Each data point amalgamator 112 is characterized by a particular aspect of the subject area. A data point amalgamator 112 harvests data source(s) 105 for one or more predetermined data points 110 needed in order to establish a fact 115 pertaining to the particular aspect of the data point amalgamator 112. For example, a data point amalgamator 112 may be dedicated to seeking players who made notable performances during a game. The data point amalgamator 112 expresses data points 110 of players' individual contributions to the team's win probability throughout the game. The data point amalgamator 112 combines the data points to establish one or more facts 115. For example, one fact 115 can be a comparison between a player's performance in a play with a set of expectations based, for example, on the player's historical performance and league averages. The data point aggregator 112 may further establish facts 115 of a rank of each performance according to the likelihood of such a performance to take place.

The data point amalgamator 112 predeterminedly allocates a data, type to data point 110. The data type of a data point 110 reflects the content of the data point 110 and determines how the data point 110 shall be processed later, as further described in connection with the realization stage. The data types comprise 1) an indicator 1101, used to match facts 115 with message templates 145 (further described herein); 2) a variable 110V, providing a variable string value to a message template 145; and 3) a hybrid 110H, comprising both an indicator 1101 and a variable 110V component. Each data point 110 is characterized by a name and a value.

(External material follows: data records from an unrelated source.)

-- ==== Sys2Proof/Laws/State.lean ====
section
/-! SUPPORT. One lemma per field and update of the state, what a member and a unit read after an update, and what the
shared operations of an access can do. -/
namespace Sys2Proof.Laws
open Sys2Proof Sys2Proof.Machine

variable (s : State)
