-- ==== Sys2Proof/Laws/FrameMesh.lean ====
section
/-! SUPPORT. Which members every operation of Machine/Mesh.lean can change, and whether it can change the memory. -/
namespace Sys2Proof.Laws
open Sys2Proof Sys2Proof.Machine
set_option linter.unusedVariables false
set_option linter.unusedTactic false
set_option linter.unreachableTactic false

variable {V : Nat → Prop} {M : Prop} {s0 : State}

theorem mshFlag_fr (b : Nat) (s : State) (hs : Fr V M s0 s) (key0 : V (MSH.EVFLAGS)) :
    Fr V M s0 (mshFlag b s) := by
  unfold mshFlag
  repeat' first
    | with_reducible intro _
    | with_reducible assumption
    | with_reducible apply flag_fr

theorem traceWrite_fr (p : Nat) (k : Packet) (s : State) (hs : Fr V M s0 s) (key0 : V (MSH.EVFLAGS)) (key1 : V (MSH.TLOST)) :
    Fr V M s0 (traceWrite p k s) := by
  unfold traceWrite
  repeat' first
    | with_reducible intro _
    | with_reducible assumption
    | with_reducible apply key0
    | with_reducible apply key1
    | with_reducible apply mshFlag_fr
    | with_reducible apply bump_fr
    | simp only [↓fr_mk_iff]
    | with_reducible apply fr_ite
    | (extract_lets x; first | (with_reducible refine fr_cut (s := x) ?_ ?_; (on_goal 2 => clear_value x); (on_goal 1 => unfold x)) | (subst x))
    | split

theorem probesSee_fr (k : Packet) (s : State) (hs : Fr V M s0 s) (key0 : V (MSH.EVFLAGS)) (key1 : ∀ u0, V (MSH.PFLITS u0)) (key2 : ∀ u0, V (MSH.PPKTS u0)) (key3 : V (MSH.TLOST)) :
    Fr V M s0 (probesSee k s) := by
  unfold probesSee
  repeat' first
    | with_reducible intro _
    | with_reducible assumption
    | with_reducible apply key1
    | with_reducible apply key2
    | with_reducible apply bump_fr
    | with_reducible apply addTo_fr
    | with_reducible apply traceWrite_fr
    | with_reducible apply fr_ite
    | with_reducible apply fr_foldl
    | (extract_lets x; first | (with_reducible refine fr_cut (s := x) ?_ ?_; (on_goal 2 => clear_value x); (on_goal 1 => unfold x)) | (subst x))
    | split

theorem noteArrival_fr (r : MeshReq) (s : State) (hs : Fr V M s0 s) (key0 : ∀ u0, V (DBG.BRK_HITS u0)) (key1 : ∀ u0, V (DBG.BRK_STATE u0)) (key2 : V (DBG.EVFLAGS)) (key3 : V (MSH.EVFLAGS)) (key4 : ∀ u0, V (MSH.PFLITS u0)) (key5 : ∀ u0, V (MSH.PPKTS u0)) (key6 : V (MSH.TLOST)) :
    Fr V M s0 (noteArrival r s) := by
  unfold noteArrival
  repeat' first
    | with_reducible intro _
    | with_reducible assumption
    | with_reducible apply key0
    | with_reducible apply key1
    | with_reducible apply key4
    | with_reducible apply key5
    | with_reducible apply brkMatch_fr
    | with_reducible apply probesSee_fr

theorem flitNoted_fr (p : List Nat) (s : State) (f : Flit) (hs : Fr V M s0 s) (key0 : V (MSH.EVFLAGS)) (key1 : ∀ u0, V (MSH.LINK_CE u0)) (key2 : ∀ u0, V (MSH.LINK_UE u0)) :
    Fr V M s0 (flitNoted p s f) := by
  unfold flitNoted
  repeat' first
    | with_reducible intro _
    | with_reducible assumption
    | with_reducible apply key0
    | with_reducible apply key1
    | with_reducible apply key2
    | with_reducible apply mshFlag_fr
    | with_reducible apply bump_fr
    | simp only [↓fr_mk_iff]
    | with_reducible apply fr_ite
    | (extract_lets x; first | (with_reducible refine fr_cut (s := x) ?_ ?_; (on_goal 2 => clear_value x); (on_goal 1 => unfold x)) | (subst x))
    | split
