theorem execLaneRetrain_fr (q : Req) (n : Nat) (s : State) (hs : Fr V M s0 s) (key0 : V (DBG.STATUS)) (key1 : ∀ u0, V (DSP.STATE u0)) (key2 : V (HDI.APPLY_OUTCOME)) (key3 : V (HDI.MIRROR_OWNER)) (key4 : V (HDI.MIRROR_STATE)) (key5 : ∀ u0, V (HDI.SLOT u0)) (key6 : ∀ u0, V (HDI.STATS u0)) (key7 : V (HDI.STATUS)) (key8 : V (LNK.EVFLAGS n)) (key9 : V (LNK.MESH_DISCARD n)) (key10 : V (LNK.RX_ABORT n)) (key11 : V (LNK.RX_DISCARD n)) (key12 : V (LNK.STATE n)) (key13 : V (LNK.TX_DISCARD n)) (key14 : ∀ u0, V (TMU.AP_STATE u0)) (key15 : V (TMU.EVFLAGS)) (key16 : V (TMU.STATUS)) (key17 : ∀ u0, V (TMU.TRG_STATE u0)) (key18 : ∀ u0, V (VEN.FLAGS u0)) (key19 : ∀ u0, V (VEN.STATE u0)) :
    FrOut V M s0 (execLaneRetrain q n s) := by
  unfold execLaneRetrain
  repeat' first
    | with_reducible intro _
    | with_reducible assumption
    | with_reducible apply key1
    | with_reducible apply key5
    | with_reducible apply key6
    | with_reducible apply key14
    | with_reducible apply key17
    | with_reducible apply key18
    | with_reducible apply key19
    | with_reducible apply unitCmd_fr
    | with_reducible apply command_fr
    | with_reducible apply laneEnter_fr
    | with_reducible apply frOut_next
    | with_reducible apply frOut_fault

theorem execAdaptEnd_fr (n : Nat) (s : State) (hs : Fr V M s0 s) (key0 : V (DBG.STATUS)) (key1 : ∀ u0, V (DSP.STATE u0)) (key2 : V (HDI.APPLY_OUTCOME)) (key3 : V (HDI.MIRROR_OWNER)) (key4 : V (HDI.MIRROR_STATE)) (key5 : ∀ u0, V (HDI.SLOT u0)) (key6 : V (HDI.STATUS)) (key7 : V (LNK.EVFLAGS n)) (key8 : V (LNK.MESH_DISCARD n)) (key9 : V (LNK.RX_ABORT n)) (key10 : V (LNK.RX_DISCARD n)) (key11 : V (LNK.STATE n)) (key12 : V (LNK.TX_DISCARD n)) (key13 : ∀ u0, V (TMU.AP_STATE u0)) (key14 : V (TMU.EVFLAGS)) (key15 : V (TMU.STATUS)) (key16 : ∀ u0, V (TMU.TRG_STATE u0)) (key17 : ∀ u0, V (VEN.FLAGS u0)) (key18 : ∀ u0, V (VEN.STATE u0)) :
    FrOut V M s0 (execAdaptEnd n s) := by
  unfold execAdaptEnd
  repeat' first
    | with_reducible intro _
    | with_reducible assumption
    | with_reducible apply key1
    | with_reducible apply key5
    | with_reducible apply key13
    | with_reducible apply key16
    | with_reducible apply key17
    | with_reducible apply key18
    | with_reducible apply unitCmd_fr
    | with_reducible apply laneEnter_fr
    | with_reducible apply frOut_next
    | with_reducible apply frOut_fault
    | with_reducible apply frOut_ite
    | with_reducible apply fr_ite
    | split

theorem qrateEff_fr (k v : Nat) (s : State) (hs : Fr V M s0 s) (key0 : V (CRH.CLK_STATUS)) (key1 : V (LNK.QPLL k)) (key2 : V (LNK.QRATE k)) :
    Fr V M s0 (qrateEff k v s) := by
  unfold qrateEff
  repeat' first
    | with_reducible intro _
    | with_reducible assumption
    | with_reducible apply key0
    | with_reducible apply key1
    | with_reducible apply key2
    | with_reducible apply setBit_fr
    | with_reducible apply wr_fr
    | simp only [↓fr_mk_iff]
    | with_reducible apply fr_ite
    | (extract_lets x; first | (with_reducible refine fr_cut (s := x) ?_ ?_; (on_goal 2 => clear_value x); (on_goal 1 => unfold x)) | (subst x))
    | split

theorem execQrateWrite_fr (q : Req) (k v : Nat) (s : State) (hs : Fr V M s0 s) (key0 : V (CRH.CLK_STATUS)) (key1 : ∀ u0, V (HDI.STATS u0)) (key2 : V (LNK.QPLL k)) (key3 : V (LNK.QRATE k)) :
    FrOut V M s0 (execQrateWrite q k v s) := by
  unfold execQrateWrite
  repeat' first
    | with_reducible intro _
    | with_reducible assumption
    | with_reducible apply key1
    | with_reducible apply unitCmd_fr
    | with_reducible apply writeTo_fr
    | with_reducible apply qrateEff_fr
    | with_reducible apply frOut_next
    | with_reducible apply frOut_fault

theorem execQpllLock_fr (k : Nat) (s : State) (hs : Fr V M s0 s) (key0 : V (CRH.CLK_STATUS)) (key1 : V (CRH.EVFLAGS)) (key2 : V (LNK.QPLL k)) :
    FrOut V M s0 (execQpllLock k s) := by
  unfold execQpllLock
  repeat' first
    | with_reducible intro _
    | with_reducible assumption
    | with_reducible apply key0
    | with_reducible apply key1
    | with_reducible apply key2
    | with_reducible apply crhFlag_fr
    | with_reducible apply setBit_fr
    | with_reducible apply wr_fr
    | simp only [↓fr_mk_iff]
    | with_reducible apply fr_ite
    | with_reducible apply frOut_next
    | with_reducible apply frOut_fault
    | with_reducible apply frOut_ite
    | with_reducible apply unitCmd_fr
    | (extract_lets x; first | (with_reducible refine fr_cut (s := x) ?_ ?_; (on_goal 2 => clear_value x); (on_goal 1 => unfold x)) | (subst x))
    | split

theorem execLrefLoss_fr (k : Nat) (s : State) (hs : Fr V M s0 s) (key0 : V (CRH.CLK_STATUS)) (key1 : V (LNK.QPLL k)) :
    FrOut V M s0 (execLrefLoss k s) := by
  unfold execLrefLoss
  repeat' first
    | with_reducible intro _
    | with_reducible assumption
    | with_reducible apply unitCmd_fr
    | with_reducible apply wr_fr
    | with_reducible apply setBit_fr
    | with_reducible apply frOut_next
    | with_reducible apply frOut_fault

The data point amalgamator 112 calculates a significance score for each established fact 115. Computation of a fact's 115 significance score may be a function of uniqueness of the fact 115; for example, an injury to an important player, a sudden change in a team's winning probability, an unexpected win, etc. A significance score may be based, for example, on a user bias. If a particular user requesting the news story is known to be interested in a particular team or player, then an event that involves the team or player of interest receives a higher significance score than an event that does not. A data point amalgamator 112 may employ one or more statistical methods to compute significance scores of facts 115. For example, after each play (of which there are about 400 per basketball game), the data point amalgamator 112 may employ a neural network module (not shown) to predict, in combination with other data points 110, the win probability of each team. For example, the win probability method disclosed in [Ganguly, Sujoy, and Nathan Frank; “The Problem with Win Probability”; 2018 MIT Sloan Sports Analytics Conference; 2018], incorporated herein by reference. The neural network module may also simulate a contrary play scenario — for example, a missed basket instead of a basket — and compute the win probabilities after the contrary play. The impact of the play on the game outcome, and the significance score of the play's fact 115, are computed in correlation to the difference between the win-probability prediction for the real play and the contrary play.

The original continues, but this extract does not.